**GIVEN DATA:**
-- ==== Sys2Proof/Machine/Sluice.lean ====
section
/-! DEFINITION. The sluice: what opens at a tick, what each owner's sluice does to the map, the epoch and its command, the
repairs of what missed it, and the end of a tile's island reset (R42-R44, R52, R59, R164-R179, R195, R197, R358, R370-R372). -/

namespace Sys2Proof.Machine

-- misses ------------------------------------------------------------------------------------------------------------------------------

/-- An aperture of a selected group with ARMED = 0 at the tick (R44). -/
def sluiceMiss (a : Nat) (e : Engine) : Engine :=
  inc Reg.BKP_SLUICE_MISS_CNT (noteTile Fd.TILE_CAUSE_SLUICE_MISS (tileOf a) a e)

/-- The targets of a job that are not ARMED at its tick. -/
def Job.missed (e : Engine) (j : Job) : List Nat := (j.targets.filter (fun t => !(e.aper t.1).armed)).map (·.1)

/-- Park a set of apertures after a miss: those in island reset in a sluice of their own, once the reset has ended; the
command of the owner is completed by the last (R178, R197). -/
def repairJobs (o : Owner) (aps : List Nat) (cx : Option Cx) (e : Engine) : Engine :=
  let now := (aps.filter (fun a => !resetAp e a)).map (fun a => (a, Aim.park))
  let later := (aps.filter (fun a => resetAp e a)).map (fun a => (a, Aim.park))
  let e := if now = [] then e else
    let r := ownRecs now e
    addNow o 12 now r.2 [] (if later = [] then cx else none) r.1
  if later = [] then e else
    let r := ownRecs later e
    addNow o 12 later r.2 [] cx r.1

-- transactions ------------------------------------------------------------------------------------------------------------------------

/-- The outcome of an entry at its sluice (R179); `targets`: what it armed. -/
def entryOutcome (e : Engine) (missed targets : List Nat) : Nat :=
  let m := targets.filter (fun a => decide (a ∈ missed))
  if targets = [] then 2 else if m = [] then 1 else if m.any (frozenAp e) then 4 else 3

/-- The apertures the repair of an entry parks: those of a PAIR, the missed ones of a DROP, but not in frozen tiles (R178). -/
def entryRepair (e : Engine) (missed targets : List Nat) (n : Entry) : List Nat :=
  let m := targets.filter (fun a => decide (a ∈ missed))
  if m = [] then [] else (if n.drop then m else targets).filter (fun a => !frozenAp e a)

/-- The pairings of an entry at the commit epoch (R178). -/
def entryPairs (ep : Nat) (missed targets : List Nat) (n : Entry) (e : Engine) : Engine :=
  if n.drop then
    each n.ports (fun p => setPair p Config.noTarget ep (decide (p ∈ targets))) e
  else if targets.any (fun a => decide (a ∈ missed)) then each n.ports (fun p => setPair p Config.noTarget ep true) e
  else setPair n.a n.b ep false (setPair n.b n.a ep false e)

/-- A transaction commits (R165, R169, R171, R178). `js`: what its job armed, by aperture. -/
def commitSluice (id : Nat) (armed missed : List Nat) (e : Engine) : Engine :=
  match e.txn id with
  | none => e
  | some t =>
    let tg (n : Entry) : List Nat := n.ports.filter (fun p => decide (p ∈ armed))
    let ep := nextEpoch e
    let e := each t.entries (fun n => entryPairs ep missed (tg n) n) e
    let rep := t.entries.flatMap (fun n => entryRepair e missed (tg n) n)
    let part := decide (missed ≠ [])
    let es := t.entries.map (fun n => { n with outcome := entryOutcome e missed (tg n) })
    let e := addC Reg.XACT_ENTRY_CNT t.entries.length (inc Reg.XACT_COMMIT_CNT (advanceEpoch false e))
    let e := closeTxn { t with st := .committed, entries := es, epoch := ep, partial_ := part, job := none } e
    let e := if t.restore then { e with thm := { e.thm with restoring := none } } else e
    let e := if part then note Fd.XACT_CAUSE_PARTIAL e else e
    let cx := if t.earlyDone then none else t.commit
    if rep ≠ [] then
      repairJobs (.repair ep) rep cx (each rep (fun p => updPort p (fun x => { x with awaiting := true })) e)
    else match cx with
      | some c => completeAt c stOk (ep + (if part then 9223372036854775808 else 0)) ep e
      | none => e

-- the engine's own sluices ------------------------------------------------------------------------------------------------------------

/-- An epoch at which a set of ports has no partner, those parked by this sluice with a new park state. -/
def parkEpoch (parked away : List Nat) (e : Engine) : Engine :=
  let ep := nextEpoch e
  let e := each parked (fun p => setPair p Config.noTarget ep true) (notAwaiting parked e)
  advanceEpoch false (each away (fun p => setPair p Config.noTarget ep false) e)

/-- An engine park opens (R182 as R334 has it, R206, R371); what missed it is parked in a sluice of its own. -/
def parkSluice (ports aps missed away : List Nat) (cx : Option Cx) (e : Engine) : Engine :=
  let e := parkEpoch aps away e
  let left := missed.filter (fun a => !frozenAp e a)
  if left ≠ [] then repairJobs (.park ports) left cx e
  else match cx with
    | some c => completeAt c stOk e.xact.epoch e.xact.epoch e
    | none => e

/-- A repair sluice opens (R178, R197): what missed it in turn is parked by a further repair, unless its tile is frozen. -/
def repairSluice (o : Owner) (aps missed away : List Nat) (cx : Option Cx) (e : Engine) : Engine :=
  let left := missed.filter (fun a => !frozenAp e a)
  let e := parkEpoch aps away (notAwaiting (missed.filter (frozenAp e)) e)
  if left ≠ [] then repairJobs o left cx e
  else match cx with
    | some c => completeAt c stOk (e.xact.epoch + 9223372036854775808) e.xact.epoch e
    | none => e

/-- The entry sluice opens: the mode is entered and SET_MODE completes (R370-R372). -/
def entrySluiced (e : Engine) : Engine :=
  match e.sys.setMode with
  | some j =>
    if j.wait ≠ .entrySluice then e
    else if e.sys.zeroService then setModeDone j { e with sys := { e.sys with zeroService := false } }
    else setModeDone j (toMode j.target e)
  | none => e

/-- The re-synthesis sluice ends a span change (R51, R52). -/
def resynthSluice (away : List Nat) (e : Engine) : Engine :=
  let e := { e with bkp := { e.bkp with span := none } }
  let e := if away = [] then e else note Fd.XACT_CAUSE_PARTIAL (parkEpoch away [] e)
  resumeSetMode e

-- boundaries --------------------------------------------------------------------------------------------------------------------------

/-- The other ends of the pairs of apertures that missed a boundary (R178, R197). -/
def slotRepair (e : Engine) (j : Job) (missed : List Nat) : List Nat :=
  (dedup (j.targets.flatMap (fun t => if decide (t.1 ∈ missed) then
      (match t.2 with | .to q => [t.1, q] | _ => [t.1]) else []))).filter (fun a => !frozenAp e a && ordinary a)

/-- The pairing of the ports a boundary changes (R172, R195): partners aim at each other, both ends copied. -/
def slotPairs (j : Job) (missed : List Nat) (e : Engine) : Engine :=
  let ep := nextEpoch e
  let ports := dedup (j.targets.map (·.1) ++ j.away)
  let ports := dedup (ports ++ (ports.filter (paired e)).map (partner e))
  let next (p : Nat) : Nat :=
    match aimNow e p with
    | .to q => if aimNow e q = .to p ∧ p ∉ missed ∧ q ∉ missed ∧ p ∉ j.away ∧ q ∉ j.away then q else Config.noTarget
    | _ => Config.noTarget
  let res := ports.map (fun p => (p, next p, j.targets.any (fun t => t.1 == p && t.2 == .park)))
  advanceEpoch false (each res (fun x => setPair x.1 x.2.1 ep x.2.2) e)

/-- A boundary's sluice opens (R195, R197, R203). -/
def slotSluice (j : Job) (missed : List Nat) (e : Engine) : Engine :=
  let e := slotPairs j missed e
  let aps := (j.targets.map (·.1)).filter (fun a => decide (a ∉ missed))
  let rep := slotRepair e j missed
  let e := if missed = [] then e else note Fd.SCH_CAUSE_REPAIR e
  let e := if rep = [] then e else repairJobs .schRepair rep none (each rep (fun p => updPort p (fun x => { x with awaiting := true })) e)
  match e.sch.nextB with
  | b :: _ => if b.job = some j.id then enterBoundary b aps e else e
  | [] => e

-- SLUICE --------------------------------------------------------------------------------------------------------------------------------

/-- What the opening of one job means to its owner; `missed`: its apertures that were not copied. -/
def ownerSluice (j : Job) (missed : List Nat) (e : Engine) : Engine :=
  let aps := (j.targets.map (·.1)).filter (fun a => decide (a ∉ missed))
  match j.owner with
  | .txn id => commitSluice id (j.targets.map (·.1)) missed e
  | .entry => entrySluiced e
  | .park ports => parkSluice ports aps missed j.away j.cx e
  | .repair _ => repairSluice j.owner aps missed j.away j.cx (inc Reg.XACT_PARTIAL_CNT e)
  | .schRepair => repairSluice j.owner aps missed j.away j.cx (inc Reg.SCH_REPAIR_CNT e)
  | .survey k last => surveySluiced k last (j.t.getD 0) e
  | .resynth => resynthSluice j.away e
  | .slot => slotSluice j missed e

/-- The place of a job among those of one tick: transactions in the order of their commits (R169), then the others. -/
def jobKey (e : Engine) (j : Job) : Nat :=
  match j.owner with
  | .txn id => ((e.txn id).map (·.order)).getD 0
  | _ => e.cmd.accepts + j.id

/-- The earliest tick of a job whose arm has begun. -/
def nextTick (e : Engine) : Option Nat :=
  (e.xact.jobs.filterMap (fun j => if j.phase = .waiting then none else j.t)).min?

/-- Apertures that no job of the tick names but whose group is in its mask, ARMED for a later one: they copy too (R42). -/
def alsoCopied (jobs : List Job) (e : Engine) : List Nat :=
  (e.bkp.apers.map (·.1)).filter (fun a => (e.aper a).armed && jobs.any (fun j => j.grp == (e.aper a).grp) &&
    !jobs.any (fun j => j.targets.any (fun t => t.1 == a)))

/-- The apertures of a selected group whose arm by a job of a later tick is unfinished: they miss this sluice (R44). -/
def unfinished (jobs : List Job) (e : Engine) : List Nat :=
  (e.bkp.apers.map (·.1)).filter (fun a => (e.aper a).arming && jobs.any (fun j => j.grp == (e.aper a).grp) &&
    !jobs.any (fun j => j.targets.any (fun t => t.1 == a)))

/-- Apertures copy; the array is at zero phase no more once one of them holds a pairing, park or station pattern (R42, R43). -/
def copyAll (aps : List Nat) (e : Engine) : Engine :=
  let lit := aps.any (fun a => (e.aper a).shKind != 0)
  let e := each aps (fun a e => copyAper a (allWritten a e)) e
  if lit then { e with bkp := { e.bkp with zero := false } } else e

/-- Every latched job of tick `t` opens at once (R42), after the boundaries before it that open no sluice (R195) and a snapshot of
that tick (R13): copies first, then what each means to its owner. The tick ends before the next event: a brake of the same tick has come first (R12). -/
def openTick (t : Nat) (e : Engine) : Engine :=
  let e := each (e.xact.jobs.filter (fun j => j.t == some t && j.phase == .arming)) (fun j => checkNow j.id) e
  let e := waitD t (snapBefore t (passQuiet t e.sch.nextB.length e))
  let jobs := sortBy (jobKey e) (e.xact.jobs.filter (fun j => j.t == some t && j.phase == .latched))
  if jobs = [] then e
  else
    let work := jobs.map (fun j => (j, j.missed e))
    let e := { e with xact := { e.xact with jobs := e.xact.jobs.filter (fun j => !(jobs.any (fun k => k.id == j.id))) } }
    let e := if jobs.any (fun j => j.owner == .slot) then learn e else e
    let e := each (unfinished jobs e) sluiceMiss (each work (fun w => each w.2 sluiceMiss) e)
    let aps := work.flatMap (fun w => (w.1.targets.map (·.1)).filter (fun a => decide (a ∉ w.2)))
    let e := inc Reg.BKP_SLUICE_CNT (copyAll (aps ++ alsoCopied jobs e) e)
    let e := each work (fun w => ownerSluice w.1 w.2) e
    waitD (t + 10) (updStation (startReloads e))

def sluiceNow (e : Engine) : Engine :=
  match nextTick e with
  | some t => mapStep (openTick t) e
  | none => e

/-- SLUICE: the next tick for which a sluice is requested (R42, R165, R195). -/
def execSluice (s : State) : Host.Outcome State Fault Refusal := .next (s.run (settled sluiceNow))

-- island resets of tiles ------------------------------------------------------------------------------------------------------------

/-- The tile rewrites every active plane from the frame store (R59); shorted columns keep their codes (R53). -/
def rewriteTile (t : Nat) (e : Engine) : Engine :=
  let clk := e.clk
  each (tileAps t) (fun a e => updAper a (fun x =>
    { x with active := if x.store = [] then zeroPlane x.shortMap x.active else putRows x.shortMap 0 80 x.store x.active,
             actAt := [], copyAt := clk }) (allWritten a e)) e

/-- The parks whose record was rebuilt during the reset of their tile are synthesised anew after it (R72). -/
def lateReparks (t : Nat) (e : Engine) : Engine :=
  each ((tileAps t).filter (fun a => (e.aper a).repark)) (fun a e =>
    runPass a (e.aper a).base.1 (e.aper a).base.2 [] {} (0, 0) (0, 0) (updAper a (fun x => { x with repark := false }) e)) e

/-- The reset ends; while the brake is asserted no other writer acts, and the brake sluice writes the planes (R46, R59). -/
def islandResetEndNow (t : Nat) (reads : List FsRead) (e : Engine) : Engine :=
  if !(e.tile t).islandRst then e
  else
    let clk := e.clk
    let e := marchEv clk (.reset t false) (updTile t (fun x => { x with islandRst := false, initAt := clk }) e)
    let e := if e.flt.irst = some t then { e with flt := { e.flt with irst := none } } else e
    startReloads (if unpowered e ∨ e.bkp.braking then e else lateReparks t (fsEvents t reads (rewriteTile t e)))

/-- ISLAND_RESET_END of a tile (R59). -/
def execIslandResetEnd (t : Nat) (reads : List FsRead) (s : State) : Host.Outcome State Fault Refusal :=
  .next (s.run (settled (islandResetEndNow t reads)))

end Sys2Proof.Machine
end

**TO DO:** Could you restate, word for word, the lines above from the one with "let e := closeTxn" to the one with "repairJobs (.repair ep)", both included?

**ANSWER SECTION:**
    let e := closeTxn { t with st := .committed, entries := es, epoch := ep, partial_ := part, job := none } e
    let e := if t.restore then { e with thm := { e.thm with restoring := none } } else e
    let e := if part then note Fd.XACT_CAUSE_PARTIAL e else e
    let cx := if t.earlyDone then none else t.commit
    if rep ≠ [] then
      repairJobs (.repair ep) rep cx (each rep (fun p => updPort p (fun x => { x with awaiting := true })) e)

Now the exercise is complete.